Which is the correct option for accessing the file which is stored in HDFS

 :
1. Application can read and write files in HDFS using JAVA API
2. There is a commnad line option to access the files
3. Access Mostly Uused Products by 50000+ Subscribers
4. 1,2 and 3 are correct
5. 1 and 2 are correct

Correct Answer : Get Lastest Questions and Answer :

Application can access the files using Java API and typically the files are created in the local filesystem and
then moved to the HDFS, there is also one command hadoop fs which is used to access the files in HDFS




Question : Which is the correct command to copy files from local to HDFS file systems
 : Which is the correct command to copy files from local to HDFS file systems
1. hadoop fs -copy pappu.txt pappu.txt
2. hadoop fs -copyFromPath pappu.txt pappu.txt
3. Access Mostly Uused Products by 50000+ Subscribers
4. None of the above

Correct Answer : Get Lastest Questions and Answer :


Related Questions


Question : The Apache Hive data warehouse software facilitates querying and managing large datasets residing in
distributed storage. Hive provides a mechanism to project structure onto this data and query the data using a
SQL-like language called HiveQL. At the same time this language also allows traditional map/reduce
programmers to plug in their custom mappers and reducers when it is inconvenient or inefficient
to express this logic in HiveQL. Select the correct statement regarding Hive from the below options ?
 : The Apache Hive data warehouse software facilitates querying and managing large datasets residing in
1. Hive comes with no additional capabilities to MapReduce. Hive programs are executed as MapReduce jobs via the Hive interpreter as well as some logic in memory.
2. Hive comes with additional capabilities to MapReduce. Hive programs are executed as MapReduce jobs via the Hive interpreter.
3. Access Mostly Uused Products by 50000+ Subscribers
4. Hive comes with no additional capabilities to MapReduce. Hive programs are executed as MapReduce jobs via the Hive interpreter.

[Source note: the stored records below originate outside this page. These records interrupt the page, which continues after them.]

-- ==== Sys2Proof/Decode.lean ====
section
/-! DEFINITION. Commands spelt by words: the table of operations gives no row any bits, so no word spells a command. -/

namespace Sys2Proof

/-- The command that a word spells by the table's bits: none, for the table gives its rows no bits. -/
def decodeTableWord (_nbits _w : Nat) : Option Instr := none

end Sys2Proof
end

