-- ==== Sys2Proof/Config.lean ====
section
/-! DEFINITION. The constants the manual leaves open: free values, and the cryptographic primitives and the parts of
firmware whose arithmetic the manual names but does not lay out. None has a body, so a proof holds whatever they are. -/

namespace Sys2Proof

/-- The free value of width `w` that the `k`-th draw of a run gives: a result the manual does not state.
[DESIGN CHOICE log 9] -/
opaque Config.freeValue : (w : Nat) → Nat → BitVec w

/-- What a computed value of the discipline loops differs by from the exact quotient of the manual's formula, in the
units of the value: the manual gives no rounding. The arguments are the quantity (0 the proportional part, 1 the
integrator, 2 the coupling term) and the phase error. [DESIGN CHOICE log 14] -/
opaque Config.loopResidue : Nat → Int → Int

/-- What the recursive least squares of the holdover model hold after a sample (R165), from what they held, the parameters that the
page shows, FITCFG.TAU in hours, the sample's frequency in 10^-15 and its temperature in m°C.
[DESIGN CHOICE log 89] -/
opaque Config.fitStep : (held : Nat) → (params : List Nat) → (tau : Nat) → (y temp : Int) → Nat

/-- A parameter or error of the holdover model as the fit gives it (R165), by its number among Y0, DRIFT, KT, TREF, SIG_Y, SIG_D,
SIG_K and RESID, from what the fit holds and the parameters that the page shows. [DESIGN CHOICE log 89] -/
opaque Config.fitParam : (held : Nat) → (params : List Nat) → Nat → Nat

/-- How far the duty of a band's level control moves at an update, from the distance of LEVEL from its target and the exponent of
the time constant in ms (R226). [DESIGN CHOICE log 108] -/
opaque Config.agcStep : (distance tc : Nat) → Nat

/-- The samples that leave a Gauze notch, from its frequency in fs/2^24, its WIDTH and the samples that enter (R228): the manual gives
the notch's order, width and depth. [DESIGN CHOICE log 253] -/
opaque Config.notchOut : (freq : Int) → (width : Nat) → List (Int × Int) → List (Int × Int)

/-- The group delay of an engaged notch at a signal's carrier, in 2^-32 chip of the signal, from the carrier's distance from the notch
in fs/2^24, WIDTH, SRATE and the signal (R230). [DESIGN CHOICE log 253] -/
opaque Config.notchDelay : (distance : Int) → (width srate sig : Nat) → Int

/-- The bias of a code measurement that a fitted reflected path gives, from its excess delay and amplitude, in 2^-32 chip
(R239): the manual does not lay out the fit. [DESIGN CHOICE log 15] -/
opaque Config.multipathBias : Nat → Nat → Int

/-- The words of the image that the start loads: by half, the four words of FW_VERSION (R67).
[DESIGN CHOICE log 12] -/
opaque Config.imageWord : Nat → Nat → BitVec 32

/-- RX_FIX (0) or TX_FIX (1) of a port in a mode with a FEC, in ps: set in production (R276).
[DESIGN CHOICE log 13] -/
opaque Config.portDelay : (port dir mode fec : Nat) → Nat

/-- The bank of memory that holds a rate bucket (R31, R351): the manual gives neither the number of banks nor which buckets a
bank holds. [DESIGN CHOICE log 234] -/
opaque Config.bucketBank : Nat → Nat

/-- The bucket from which a request is served whose own lies in a removed bank, from the banks removed and its own (R31).
[DESIGN CHOICE log 234] -/
opaque Config.bucketMove : List Nat → Nat → Nat

/-- SHA-256. [DESIGN CHOICE log 10] -/
opaque Config.sha256 : List Byte → List Byte

/-- HMAC-SHA256 of a message under a key. [DESIGN CHOICE log 10] -/
opaque Config.hmac : (key msg : List Byte) → List Byte

/-- GMAC with AES-256, of a message under a key and a 96-bit IV. [DESIGN CHOICE log 10] -/
opaque Config.gmac : (key iv msg : List Byte) → List Byte

/-- AES-SIV-CMAC-256: the synthetic IV and ciphertext of a plaintext with associated data. [DESIGN CHOICE log 10] -/
opaque Config.sivSeal : (key : List Byte) → (ad : List (List Byte)) → (plain : List Byte) → List Byte

/-- AES-SIV-CMAC-256: the plaintext, or nothing where the check fails. [DESIGN CHOICE log 10] -/
opaque Config.sivOpen : (key : List Byte) → (ad : List (List Byte)) → (sealed_ : List Byte) → Option (List Byte)

/-- HKDF-SHA256, 32 bytes. [DESIGN CHOICE log 10] -/
opaque Config.hkdf : (salt input info : List Byte) → List Byte

/-- X25519. [DESIGN CHOICE log 10] -/
opaque Config.x25519 : (secret point : List Byte) → List Byte

/-- The Ed25519 public key of a seed. [DESIGN CHOICE log 10] -/
opaque Config.edPublic : List Byte → List Byte

/-- The Ed25519 signature of a message under a seed. [DESIGN CHOICE log 10] -/
opaque Config.edSign : (seed msg : List Byte) → List Byte

/-- Whether an Ed25519 signature of a message verifies under a public key. [DESIGN CHOICE log 10] -/
opaque Config.edVerify : (public_ msg sig : List Byte) → Bool

/-- SipHash-1-3 of a message under a 128-bit key, as a number of 64 bits. [DESIGN CHOICE log 10] -/
opaque Config.sipHash : (key : Nat) → List Byte → Nat

/-- The root secret that a chip's array and helper data give (R371). [DESIGN CHOICE log 11] -/
opaque Config.rootSecret : List Byte

/-- The X.509 certificate of the identity key (R397). [DESIGN CHOICE log 11] -/
opaque Config.idCert : List Byte

/-- The spare flash blocks that a part leaves production with (R449). [DESIGN CHOICE log 16] -/
opaque Config.spareBlocks : Nat

/-- Voxile's public key for signed responses (R477). [DESIGN CHOICE log 11] -/
opaque Config.vendorKey : List Byte

end Sys2Proof
end

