-- ==== Sys2Proof/Machine/RegMap.lean ====
section
/-! DEFINITION. The register map: pages and addresses (R35, R521), the fields of every register the manual lays
out, and for each page the bits a plain write sets and the reset values. The field constants and the row tables
are the manual's own tables (the rule of each is given before it); `Reg.P.R_F` is field F of register R of page P,
its offset taken from the page or from the base of the block the register belongs to. -/

namespace Sys2Proof

/-- A field of a register: byte offset from its block's base, lowest bit, width. -/
structure Fld where
  off : Nat
  lo  : Nat
  len : Nat
deriving DecidableEq, Repr

/-- A register, or an array of registers of up to two dimensions: offset in the page, counts and strides, the bits
that a write sets, and the reset value. -/
structure RegRow where
  off   : Nat
  c1    : Nat
  s1    : Nat
  c2    : Nat
  s2    : Nat
  wmask : Nat
  reset : Nat
deriving DecidableEq, Repr

/-- Whether a page offset belongs to a row. -/
def RegRow.has (r : RegRow) (o : Nat) : Bool :=
  r.off ≤ o &&
    ((List.range r.c2).any fun j =>
      let x := r.off + j * r.s2
      if x ≤ o then
        (if r.s1 = 0 then o == x else (o - x) % r.s1 == 0 && (o - x) / r.s1 < r.c1)
      else false)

Question : You've written a MapReduce job based on HadoopExam websites log file named MAIN.PROFILE.log file , resulting in an extremely
large amount of output data. Which of the following cluster resources will your job stress? ?
 : You've written a MapReduce job based on HadoopExam websites log file named MAIN.PROFILE.log file , resulting in an extremely
1. network I/O and disk I/O
2. network I/O and RAM
3. Access Mostly Uused Products by 50000+ Subscribers
4. RAM , network I/O and disk I/O


Question : You have written a Mapper which invokes the following five calls to the OutputCollector.collect method:

output.collect(new Text("Flag"), new Text("Rahul"));
output.collect(new Text("Shirt"), new Text("Yakul"));
output.collect(new Text("Shoe"), new Text("Rahul"));
output.collect(new Text("Flag"), new Text("Gemini"));
output.collect(new Text("Socks"), new Text("Yakul"));

How many times will the Reducer's reduce() method be invoked.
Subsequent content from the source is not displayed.